The defendant was moved from the holding cell to an interview room and Investigator Heinzen went in to speak with the defendant. Before starting her interrogation, Investigator Heinzen read the defendant his rights off of a "PD-381" card; the defendant was instructed of his right to remain silent, that his statements could be used against him, his right to a lawyer, and that if he cannot afford a lawyer that one would be appointed. Although defendant did not sign a Miranda waiver form or expressly state that he "waived" his Miranda rights, he did state to Investigator Heinzen, "you've seen my record, I know my rights." The defendant thereafter made a somewhat lengthy statement and, according to Investigator Heinzen, although the defendant was angry and somewhat arrogant, he did "own up" to his conduct in a round about way. Specifically, defendant stated that he knew he was in a lot of trouble. When Investigator Heinzen asked whether he meant for the drugs, the defendant responded that he meant for the gun, which had not yet been discussed during the interrogation. Investigator Heinzen, as well Officers T.L. Williams and M.B. Williams, indicated that the defendant did not appear intoxicated and that he did not have bloodshot eyes or slurred speech.

II. Analysis

Defendant offers two arguments as to why the evidence discovered during the search of his vehicle should be suppressed and two arguments as to why his statement to police should be suppressed. First chronologically, defendant argues that Officer T.L. Williams unconstitutionally seized the defendant when the traffic stop was initiated without reasonable suspicion. Second, defendant argues that there was no legitimate basis to search his vehicle. As to the defendant's statement to police, defendant first argues that he used marijuana and ecstacy on the day of his arrest and was not capable of making a knowing waiver of hisMiranda rights. Defendant's second claim seeking to suppress his statement is that he never made an express waiver of his Miranda rights. For the reasons stated on the record and set forth below, all four claims fail.

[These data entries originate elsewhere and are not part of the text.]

-- ==== Sys2Proof/Machine/Packets.lean ====
section
/-! DEFINITION. Packets, mailboxes and dispatch (R39 to R60, R297, R311, R312, R316, R369, R444): sending
on an edge, arrival and its checks, admission of spawned packets, the dispatcher's choice and the setting
up of a thread set, and the release of a packet. -/

namespace Sys2Proof.Machine

open Sys2Proof

/-! ## Edges -/

/-- An edge of a region. -/
def Region.edge (r : Region) (e : Nat) : Edge := AMap.get Edge.init e r.edges
/-- Changes an edge of a region. -/
def State.updEdge (s : State) (r e : Nat) (f : Edge → Edge) : State :=
  s.updRegion r fun g => { g with edges := AMap.modify e f g.edges }
/-- A stage of a region. -/
def Region.stage (r : Region) (n : Nat) : Stage := AMap.get Stage.init n r.stages
/-- Changes a stage of a region. -/
def State.updStage (s : State) (r n : Nat) (f : Stage → Stage) : State :=
  s.updRegion r fun g => { g with stages := AMap.modify n f g.stages }
/-- The lead replica of a stage: the first in row-major order (R443). -/
def Stage.lead (g : Stage) : Nat := match g.replicas with | c :: _ => c | [] => 0
/-- The tile of a stage's lead replica (R443). -/
def Region.leadTile (g : Region) (n : Nat) : Nat := (g.tileAt? (g.stage n).lead).getD 0

/-- The credit of a SEQ starts on its way back to an edge (R39). -/
def State.returnCredit (s : State) (r : Nat) (e : Option Nat) (seq : Nat) : State :=
  match e with
  | some e => s.updEdge r e fun d => { d with returning := d.returning ++ [seq] }
  | none => s
/-- Moves `low` past the SEQs whose credits have come back (R55). The fuel is the number of those. -/
def Edge.settle (d : Edge) : Nat → Edge
  | 0 => d
  | n + 1 => if d.above.contains d.low then Edge.settle { d with low := (d.low + 1) % 2 ^ 32, above := d.above.erase d.low } n else d
/-- The credit of a SEQ is back at the edge's source (R39, R55). -/
def Edge.credited (d : Edge) (seq : Nat) : Edge :=
  Edge.settle { d with credits := d.credits + 1, above := seq :: d.above } (d.above.length + 1)
/-- Whether a SEQ may be in flight on an edge: the span of the SEQs in flight stays within its depth (R55). -/
def Edge.inSpan (d : Edge) (q : Nat) : Bool := decide ((q + 2 ^ 32 - d.low) % 2 ^ 32 < d.depth)

/-- Sends a packet on an edge from a tile (R39, R55, R294): it takes one credit and the edge's next SEQ. With
`keep` the SEQ is the packet's own (a replica's output, R55, or what a stage sends, R59, R60, R64), counted from the
first after the edge's initial tokens (R311). An edge that leads outside the region freezes its output port, which
holds this packet and all that follow until its record is resolved (R342); one that leads to a withdrawn coordinate rejects it and returns the credit (R47, R334).
After an eos the edge carries nothing (R444): such a packet takes no credit and is dropped (assumption 67). -/
def State.sendEdge (s : State) (src r e : Nat) (h0 : Word) (body : List Byte) (keep : Bool) (ts : Nat := 0) : State :=
  let g := s.region r
  let d := g.edge e
  if d.eosLeft then s
  else
  let seq := if keep then (h0Seq h0 + d.initial) % 2 ^ 32 else d.next
  let h0 := setField h0 0 32 seq
  let s := s.updEdge r e fun d => { d with credits := d.credits - 1, next := (d.next + 1) % 2 ^ 32,
                                           closed := d.closed || decide (h0Kind h0 = 2), eosLeft := decide (h0Kind h0 = 2) }
  let coord := (s.tile src).coord
  let h1 (dst : Nat) : Word := mkH1 dst coord g.ctx d.port
  let hold (s : State) (n dst : Nat) : State := s.updEdge r e fun d => { d with frozen := some n, waiting := d.waiting ++ [(src, h0, h1 dst, body)] }
  match d.frozen with
  | some n => hold s n (match d.dst with | .tile c _ => c | .stage m => (g.stage m).lead | .dram => 0)
  | none =>
  match d.dst with
  | .tile c _ =>
    match g.translate c true with
    | .at t => s.emit src t h0 (h1 c) body none (some (r, e)) [] ts
    | .withdrawn =>
      (s.report src { FaultInfo.plain .packetFormat 255 with fw2 := h1 c, fw3 := h0 }).returnCredit r (some e) seq
    | .outside =>
      let (n, s) := s.freezeRecord r (fieldOf src) 1 coord 0 d.oport c
      hold s n c
  | .stage n =>
    let lead := ((g.stage n).lead)
    match g.tileAt? lead with
    | some t => s.emit src t h0 (h1 lead) body (some (r, n)) (some (r, e)) [] ts
    | none => (s.report src { FaultInfo.plain .packetFormat 255 with fw2 := h1 lead, fw3 := h0 }).returnCredit r (some e) seq
  | .dram =>
    match s.portFor r src with
    | some p => s.emit src (portTile p) h0 (h1 0) body none (some (r, e)) [] ts
    | none => s.returnCredit r (some e) seq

A. Reasonable Suspicion to Stop Defendant's Vehicle

Police officers may initiate brief investigatory stops if they have "reasonable suspicion to believe that `criminal activity may be afoot.'" United States v. Griffin, 589 F.3d 148, 152 (4th Cir. 2009) (quoting Terry v. Ohio, 392 U.S. 1, 30 (1968)). "[T]he reasonable suspicion standard defies precise definition, [but] it is less demanding than probable cause and falls considerably short of satisfying a preponderance of the evidence standard."Id. (citations omitted). Although the test for reasonable suspicion is not onerous, reasonable suspicion "require[s] more than a mere `hunch' to justify a stop." United States v. Perkins, 363 F.3d 317, 321 (4th Cir. 2004).

An uncorroborated anonymous tip is insufficient to establish reasonable suspicion. See Florida v. J.L., 529 U.S. 266, 270-74 (2000) (anonymous telephone tip indicating that a young black male at a bus stop wearing a plaid shirt was carrying a gun did not constitute reasonable suspicion to frisk the individual meeting such description because the police must corroborate more than just the portion of the tip that "help[s] the police correctly identify the person whom the tipster means to accuse");United States v. Reaves, 512 F.3d 123, 128 (4th Cir. 2008) (holding that a tipster's contemporaneous description of the suspect's vehicle and its movements was insufficient corroboration to establish reasonable suspicion). In contrast, tips based on a "face-to-face encounter" with a citizen from the neighborhood where illegal activity is purportedly occurring do not "pose th[e] same credibility problem" as with an anonymous telephone tipster who has "not placed his credibility at risk and can lie with impunity." United States v. Christmas, 222 F.3d 141, 144 (4th Cir. 2000) (internal citations omitted).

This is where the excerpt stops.